Imagining Better School Buildings

by | Dec 8, 2021

The public is invited to “visioning” sessions starting next week

From Manuel Cordero’s perspective, the way schools and classrooms have long been arranged – think schools with long hallways and classrooms with desks in tidy rows – was appropriate when what most of us did after we got out of school was to work in places with long hallways and tidy rows (think manufacturing). 

But Cordero, an educational facility planner, said it’s no longer appropriate for students today who need spaces to work in groups and room to move around. 
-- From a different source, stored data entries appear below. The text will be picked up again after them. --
/-- The `NEXT` of the last block ends the command. -/
theorem Underway.finish {u : State} {c : Nat} (h : Underway s Phase.next c (c + 1) u) (hc : c + 1 = s.blockCount) :
    ∃ t, step u = .next t ∧ Compressed s t := by
  have hlast : u.cnt.toNat + 1 = u.blockCount := by rw [h.cnt, h.blockCount, hc]
  have hcnt := h.nextCount_eq (by omega)
  have hdone := h.delivered
  have hrest := h.untouched
  rw [hc] at hcnt hdone hrest
  rw [Delivered, h.src, h.width] at hdone
  exact ⟨_, (step_busy h.silent h.busy (h.decoded rfl)).trans (exec_next_last hlast),
    { state := rfl, cause := h.cause, cnt := hcnt, src := h.src, delivered := hdone, untouched := hrest }⟩

/-- The whole run: acceptance, `CHECK` and the blocks up to the last `NEXT`, which is one more step. -/
theorem run_compress (hb : s.state ≠ .busy) (hm : s.dst.wf = true) (hs : Compressible s) (hn : s.blockCount ≠ 0) :
    ∃ u t, core.run (1 + loopSteps s s.blockCount) (s.setScript [.wr 0 1#32]) = .next u ∧ u.state = .busy ∧
      step u = .next t ∧ Compressed s t := by
  obtain ⟨c, hc⟩ := Nat.exists_eq_add_one_of_ne_zero hn
  obtain ⟨u, hrun, hu⟩ := (underway_compressAccepted hm).run_loop hs (c := c) (by omega)
  obtain ⟨t, hend, ht⟩ := hu.finish hc.symm
  exact ⟨u, t, by rw [Nat.add_comm, run_succ (step_compress hb), hc, hrun], hu.busy, hend, ht⟩

end

/-- Settles O57: `CHECK` ends the command at once, or it is the run over the blocks. -/
theorem compressComputesTheReference : Obligations.CompressComputesTheReference := by
  intro s hb start busyAfter
  have e₀ : step start = .next (compressAccepted s) := step_compress hb
  have hbusy : busyAfter 1 := ⟨_, run_succ e₀ 0, rfl⟩
  refine ⟨fun hbad => ⟨hbusy, ?_⟩, fun hw hh hempty => ⟨hbusy, ?_⟩, fun hm hw hh hw0 hh0 hsrc hdst => ?_⟩
  · rw [run_succ e₀, run_succ (step_compressAccepted.trans (exec_check_bad hbad))]
    rfl
  · rw [run_succ e₀, run_succ (step_compressAccepted.trans (exec_check_empty hw hh hempty))]
    rfl
  · rw [Nat.mul_assoc] at hsrc
    rw [← s.blockCount_eq]
    have himage := width_mul_height hw hh
    have hs : Compressible s := ⟨hw, hh, by omega, by omega⟩
    have hn : s.blockCount ≠ 0 := fun h0 => ((State.blockCount_eq_zero_iff hw hh).mp h0).elim hw0 hh0
    obtain ⟨u, t, hrun, hubusy, hend, ht⟩ := run_compress hb hm hs hn
    intro nblk nd
    have hsteps : loopSteps s nblk + 2 * nd = 10 * nblk := loopSteps_add_degenerate s nblk
    have hlen : 1 + 10 * nblk - 2 * nd = 1 + loopSteps s nblk := by omega
    refine ⟨by omega, by omega, ⟨u, hlen ▸ hrun, hubusy⟩, t, ?_, ht.state, ht.cause, ht.cnt, ht.src, ht.delivered,
      fun a ha => ht.untouched a (by omega)⟩
    rw [hlen, Nat.add_comm]
    exact (run_add hrun 1).trans (run_succ hend 0)

end Sys2Proof.Safety
end

section
/-! The transparent-image generator (45_transparent_fill.md): the phase `FILL` (R146). -/

namespace Sys2Proof.Machine

theorem wordByte_fillWord : ∀ j < 4, wordByte fillWord j = 255#8 := by decide

/-- The four bytes of a word filled. -/
theorem Memory.read_writeWord_fillWord {m : Memory} (hm : m.wf = true) {i a : Nat} (hlo : 4 * i ≤ a)
    (hhi : a < 4 * i + 4) : (m.writeWord i fillWord).read a = 255#8 := by
  obtain ⟨j, rfl⟩ := Nat.exists_eq_add_of_le hlo
  have hj : j < 4 := by omega
  rw [Memory.read_writeWord_byte hm i j _ hj, wordByte_fillWord j hj]

theorem exec_fill_done {s : State} (h : s.fillDone = true) : exec .fill s = .next s.finish := if_pos h

theorem exec_fill_more {s : State} (hmore : ¬s.fillDone = true) (hbacked : s.dstBacked s.fillSlot = true) :
    exec .fill s = .next ((s.storeWord s.fillSlot fillWord).setCnt (nextCount s.cnt)) :=
  (if_neg hmore).trans (if_pos hbacked)

/-- Every 29-bit count is a word address of DST, so the platform alone decides whether the slot is backed (R54). -/
theorem State.fillSlot_backed {s : State} (h : s.cnt.toNat < s.cfg.dstSize) : s.dstBacked s.fillSlot = true :=
  (s.dstBacked_iff _).mpr ⟨h, s.cnt.isLt⟩

/-- Settles O39, by the loop test of `FILL`. -/
theorem fillPhase : Obligations.FillPhase := by
  intro s
  refine ⟨fun hdone => exec_fill_done (s.fillDone_iff.mpr hdone), fun hmore hm hsize => ?_⟩
  exact ⟨s.dst.writeWord s.fillSlot fillWord, nextCount s.cnt,
    exec_fill_more (mt s.fillDone_iff.mp hmore) (State.fillSlot_backed hsize), nextCount_toNat,
    fun j hj => Memory.read_writeWord_fillWord hm (Nat.le_add_right _ _) (Nat.add_lt_add_left hj _),
    fun a ha => Memory.read_writeWord_outside ha⟩

end Sys2Proof.Machine
end

section
/-! `TFILL` as a function (45_transparent_fill.md R145 to R148): a run with a silent host, word by word. -/

namespace Sys2Proof.Safety

open Sys2Proof.Machine

/-- In `u` the `TFILL` accepted in `s` has written its first `n` words, and nothing else of DST; the host is silent. -/
structure Filling (s : State) (n : Nat) (u : State) : Prop where
  silent : u.script = []
  busy : u.state = .busy
  phase : u.phase = Phase.fill
  cause : u.cause = 0#4
  cnt : u.cnt.toNat = n
  width : u.width = s.width
  height : u.height = s.height
  src : u.src = s.src
  cfg : u.cfg = s.cfg
  canonical : u.dst.wf = true
  filled : ∀ a, a < 4 * n → u.dst.read a = 255#8
  untouched : ∀ a, 4 * n ≤ a → u.dst.read a = s.dst.read a

/-- The state in which `FILL` is about to run for the first time, the host silent from then on (R145). -/
def fillAccepted (s : State) : State := (s.setScript []).start Phase.fill

section
variable {s u : State} {n : Nat}

theorem step_tfill (hb : s.state ≠ .busy) : step (s.setScript [.wr 0 2#32]) = .next (fillAccepted s) :=
  (step_command (s := s.setScript [.wr 0 2#32]) rfl hb rfl).trans (if_neg hb)

theorem filling_fillAccepted (hm : s.dst.wf = true) : Filling s 0 (fillAccepted s) where
  silent := rfl
  busy := rfl
  phase := rfl
  cause := rfl
  cnt := rfl
  width := rfl
  height := rfl
  src := rfl
  cfg := rfl
  canonical := hm
  filled := fun a ha => absurd ha a.not_lt_zero
  untouched := fun _ _ => rfl

theorem Filling.step_eq (h : Filling s n u) : step u = exec .fill u :=
  step_busy h.silent h.busy (by rw [h.phase]; exact decode_encode .fill)

theorem Filling.fillDone_iff (h : Filling s n u) : u.fillDone = true ↔ n = s.fillWords := by
  rw [State.fillDone, decide_eq_true_eq, h.cnt, State.fillWords_congr h.width h.height]

/-- Before the last word a step of `FILL` writes one more. -/
theorem Filling.more (h : Filling s n u) (hn : n < s.fillWords) (hsize : s.fillWords ≤ s.cfg.dstSize) :
    ∃ t, step u = .next t ∧ Filling s (n + 1) t := by
  have hslot : u.fillSlot = n := h.cnt
  have hbacked : u.dstBacked u.fillSlot = true := State.fillSlot_backed (by rw [h.cnt, h.cfg]; omega)
  have hcnt : (nextCount u.cnt).toNat = n + 1 := by
    have hlt := s.fillWords_lt
    rw [nextCount_toNat (by rw [h.cnt]; omega), h.cnt]
  refine ⟨_, h.step_eq.trans (exec_fill_more (fun hdone => hn.ne (h.fillDone_iff.mp hdone)) hbacked),
    { h with cnt := hcnt, canonical := Memory.writeWord_wf h.canonical _ _, filled := fun a ha => ?_,
             untouched := fun a ha => ?_ }⟩
  · by_cases hold : a < 4 * n
    · exact (Memory.read_writeWord_outside (by omega)).trans (h.filled a hold)
    · exact Memory.read_writeWord_fillWord h.canonical (by omega) (by omega)
  · exact (Memory.read_writeWord_outside (by omega)).trans (h.untouched a (by omega))

/-- The first `n` steps write the first `n` words, by induction over the words. -/
theorem run_fill (hm : s.dst.wf = true) (hsize : s.fillWords ≤ s.cfg.dstSize) (hn : n ≤ s.fillWords) :
    ∃ u, core.run n (fillAccepted s) = .next u ∧ Filling s n u := by
  induction n with
  | zero => exact ⟨_, run_zero _, filling_fillAccepted hm⟩
  | succ n ih =>
    obtain ⟨u, hrun, hu⟩ := ih (by omega)
    obtain ⟨t, hstep, ht⟩ := hu.more hn hsize
    exact ⟨t, (run_add hrun 1).trans (run_succ hstep 0), ht⟩

/-- With every word written the next step ends the command and leaves all else as it was. -/
theorem Filling.ended (h : Filling s s.fillWords u) : step u = .next u.finish :=
  h.step_eq.trans (exec_fill_done (h.fillDone_iff.mpr rfl))

end

/-- Settles O58: acceptance, the run over the words, and the step that finds the count at `NW`. -/
theorem fillComputesThePlaceholder : Obligations.FillComputesThePlaceholder := by
  intro s hb hm hsize
  rw [← s.fillWords_eq] at hsize ⊢
  intro nw start
  have hstart : step start = .next (fillAccepted s) := step_tfill hb
  obtain ⟨u, hrun, hu⟩ := run_fill hm hsize le_rfl
  refine ⟨⟨u, ?_, hu.busy⟩, u.finish, ?_, rfl, hu.cause, hu.cnt, hu.src, hu.filled, hu.untouched⟩
  · rw [Nat.add_comm, run_succ hstart, hrun]
  · rw [Nat.add_comm, run_succ hstart, run_add hrun, run_succ hu.ended, run_zero]

end Sys2Proof.Safety
end

section
/-! The host's side (46_host_commands.md): the commands (R150, R151) and their acceptance (R154), the register
transactions (R152, R153), the host's accesses to the memories (R159), and which instruction a step runs (R158). -/

namespace Sys2Proof.Machine

section
variable {s : State} {i : Instr} {v : Word} {rest : List Turn}

/-! ### The commands (R150, R151, R129, R145) -/

theorem exec_compress_busy (hb : s.state = .busy) : exec .compress s = .next s := if_pos hb

theorem exec_tfill_busy (hb : s.state = .busy) : exec .tfill s = .next s := if_pos hb

theorem exec_clear_busy (hb : s.state = .busy) : exec .clear s = .next s := if_pos hb

theorem exec_compress_ready (hb : s.state ≠ .busy) : exec .compress s = .next (s.start Phase.check) := if_neg hb

theorem exec_tfill_ready (hb : s.state ≠ .busy) : exec .tfill s = .next (s.start Phase.fill) := if_neg hb

theorem exec_clear_ready (hb : s.state ≠ .busy) : exec .clear s = .next s.acknowledge := if_neg hb

/-- A word with the value of an instruction's command word is read as that instruction. -/
theorem decode_cmd_of_toNat {w : Word} (hi : encode i = .cmd w) (hv : v.toNat = w.toNat) :
    decode (.cmd v) = .ok i := by
  rw [BitVec.eq_of_toNat_eq hv, ← hi]
  exact decode_encode i

/-! ### Register transactions (R152, R153) -/

/-- A read takes the turn and returns what the register holds, in every `STATE`. -/
theorem step_read {off : Nat} (hs : s.script = .rd off :: rest) :
    step s = .next ((s.setScript rest).setHostData (s.readReg off)) :=
  step_of_done (nextWork_cons hs)

theorem State.readReg_reserved {off : Nat} (h : 6 ≤ off) : s.readReg off = 0#32 := by
  obtain ⟨k, rfl⟩ := Nat.exists_eq_add_of_le' h
  rfl

/-- A write to a register other than `CMD` while `STATE` is not `BUSY`. -/
theorem step_write_register {off : Nat} (hs : s.script = .wr off v :: rest) (hb : s.state ≠ .busy) (ho : off ≠ 0) :
    step s = .next ((s.setScript rest).writeReg off v) :=
  step_of_done <| (nextWork_cons hs).trans (writeWork_register (s := s.setScript rest) hb ho)

/-- Every register but `WIDTH` and `HEIGHT` ignores a write. -/
theorem State.writeReg_ignored {off : Nat} (hw : off ≠ 2) (hh : off ≠ 3) : s.writeReg off v = s := by
  obtain ⟨h, -⟩ | ⟨h, -⟩ | h := writeReg_cases s off v
  · exact absurd h hw
  · exact absurd h hh
  · exact h

/-- The half of a written value that `WIDTH` and `HEIGHT` keep. -/
theorem lowHalf_toNat (v : Word) : (v.extractLsb' 0 16).toNat = v.toNat % 65536 := BitVec.extractLsb'_toNat 0 16 v

/-! ### Host accesses to backed memory (R159) -/

theorem step_srcWrite {a : Nat} {b : Byte} (hs : s.script = .srcw a b :: rest) (hb : s.state ≠ .busy)
    (ha : s.srcBacked a = true) : step s = .next ((s.setScript rest).storeSrc a b) :=
  (step_of_done (nextWork_cons hs)).trans <| (if_neg hb).trans (if_pos ha)

theorem step_srcRead {a : Nat} (hs : s.script = .srcr a :: rest) (hb : s.state ≠ .busy) (ha : s.srcBacked a = true) :
    step s = .next ((s.setScript rest).setHostData ((s.src.read a).setWidth 32)) :=
  (step_of_done (nextWork_cons hs)).trans <| (if_neg hb).trans (if_pos ha)

theorem step_dstWrite {j : Nat} (hs : s.script = .dstw j v :: rest) (hb : s.state ≠ .busy)
    (hj : s.dstBacked j = true) : step s = .next ((s.setScript rest).storeWord j v) :=
  (step_of_done (nextWork_cons hs)).trans <| (if_neg hb).trans (if_pos hj)

theorem step_dstRead {j : Nat} (hs : s.script = .dstr j :: rest) (hb : s.state ≠ .busy) (hj : s.dstBacked j = true) :
    step s = .next ((s.setScript rest).setHostData (s.dst.readWord j)) :=
  (step_of_done (nextWork_cons hs)).trans <| (if_neg hb).trans (if_pos hj)

/-! ### The instruction a step runs (R158, 30_encoding.md R72) -/

/-- An engine turn while `BUSY` is taken and runs the phase. -/
theorem step_engineTurn (hs : s.script = .engine :: rest) (hb : s.state = .busy)
    (hd : decode (.phase s.phase) = .ok i) : step s = exec i (s.setScript rest) :=
  step_of_run <| (nextWork_cons hs).trans (engineWork_busy (s := s.setScript rest) hb hd)

/-- `WAIT` while `BUSY` runs the phase and stays at the head of the script. -/
theorem step_wait_busy (hs : s.script = .wait :: rest) (hb : s.state = .busy)
    (hd : decode (.phase s.phase) = .ok i) : step s = exec i s :=
  step_of_run <| (nextWork_cons hs).trans <| (if_pos hb).trans (engineWork_busy hb hd)

/-- `WAIT` while `STATE` is not `BUSY` is a read of `STATUS`. -/
theorem step_wait_ready (hs : s.script = .wait :: rest) (hb : s.state ≠ .busy) :
    step s = .next ((s.setScript rest).setHostData s.statusWord) :=
  step_of_done <| (nextWork_cons hs).trans (if_neg hb)

theorem turnWork_pack {x : BitVec 24} (hd : decode (.pack x) = .ok i) :
    turnWork (.pack x) rest s = .run i (s.setScript rest) := by
  rw [turnWork, hd]

theorem turnWork_unpack {ch : Channel} {x : BitVec 16} (hd : decode (.unpack ch x) = .ok i) :
    turnWork (.unpack ch x) rest s = .run i (s.setScript rest) := by
  rw [turnWork, hd]

end

/-- Settles O9: a word is reserved from 4 on, and each smaller one is the word of its command. -/
theorem commandAcceptance : Obligations.CommandAcceptance := by
  intro s v rest hs
  refine ⟨step_write_busy hs, fun hb => ⟨fun hv => ?_, fun hv => ?_, fun hv => ?_, fun hv => ?_, fun hv => ?_⟩⟩
  · exact step_reservedCommand hs hb ((decode_cmd_reserved_iff v).mpr (by omega))
  · exact step_command hs hb (decode_cmd_of_toNat (i := .nop) rfl hv)
  · exact (step_command hs hb (decode_cmd_of_toNat (i := .compress) rfl hv)).trans (exec_compress_ready hb)
  · exact (step_command hs hb (decode_cmd_of_toNat (i := .tfill) rfl hv)).trans (exec_tfill_ready hb)
  · exact (step_command hs hb (decode_cmd_of_toNat (i := .clear) rfl hv)).trans (exec_clear_ready hb)

/-- Settles O42, turn by turn, from the laws of a memory. -/
theorem hostMemoryAccesses : Obligations.HostMemoryAccesses := by
  intro s rest hb hsrc hdst
  refine ⟨fun a b hs hsize hspace => ?_, fun a hs hsize hspace => ?_, fun i v hs hsize hspace => ?_,
    fun i hs hsize hspace => ?_⟩
  · exact ⟨s.src.write a b, step_srcWrite hs hb ((s.srcBacked_iff a).mpr ⟨hsize, hspace⟩),
      Memory.read_write_same hsrc, fun _ hne => Memory.read_write_other hne⟩
  · exact ⟨(s.src.read a).setWidth 32, step_srcRead hs hb ((s.srcBacked_iff a).mpr ⟨hsize, hspace⟩),
      BitVec.toNat_setWidth_of_le (by decide)⟩
  · exact ⟨s.dst.writeWord i v, step_dstWrite hs hb ((s.dstBacked_iff i).mpr ⟨hsize, hspace⟩),
      Memory.readWord_writeWord_same hdst i v, fun _ ha => Memory.read_writeWord_outside ha⟩
  · refine ⟨s.dst.readWord i, step_dstRead hs hb ((s.dstBacked_iff i).mpr ⟨hsize, hspace⟩), fun j hj => ?_⟩
    rw [← wordByte_toNat, wordByte_readWord _ _ _ hj]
“Needs are different; skills being taught are different,” he said at the School Committee meeting Tuesday night. And now, after years of getting to this point, the school district has embarked on a journey to see just what changes might be possible at the building level – as well as to contemplate what voters might be willing to approve when it comes to paying for such changes. 

EGSD is facing some tough realities, mainly aging and overcrowded facilities. Right now, following state Department of Education (RIDE) metrics, five out of the district’s six school buildings are overcrowded. Cole Middle School, which opened in 2011, is the exception.

The state is offering significant reimbursements for districts undertaking renovations and new construction. East Greenwich, like many other Rhode Island school districts, is hoping to take advantage of that. And while the school facilities team has been working on this for a while, including having hired a project manager – Colliers – with whom Cordero works, now they are inviting the public into the process. The district is hosting three Zoom sessions, on Dec. 15, 16 and 20, for the public to weigh in. (See details at the end of this article.)

On Tuesday, School Committee member Tim Munoz noted that the town had “a lot of legacy buildings” and wondered if it was even possible to restructure those spaces to meet the needs of current (and future) learning needs.

“I’m advocating on the community’s behalf and I think ultimately it’s a design problem,” said Cordero. He noted he’d been part of the renovation process at Nathanael Greene School in Pawtucket, a school that looks a lot like the 93-year-old Eldredge Elementary. Other EG schools could accommodate an addition more easily. 

“New construction should be on the table,” he said, and so should questions about grade realignment. “This is the moment to have all that on the table,” said Cordero. 

If you want to take part in the visioning sessions, there will be separate ones for the elementary, middle and high schools.

Middle School Visioning: Wednesday, Dec. 15, from 6 to 7:30 p.m., via Zoom (click here for the Zoom link).

High School Visioning: Thursday, Dec. 16, 2021: from 6 to 7:30 p.m., via Zoom – (click here for the Zoom link).

Elementary School Visioning: Monday, Dec. 20, 2021:  from 6 to 7:30 p.m., via Zoom – (click here for the Zoom link).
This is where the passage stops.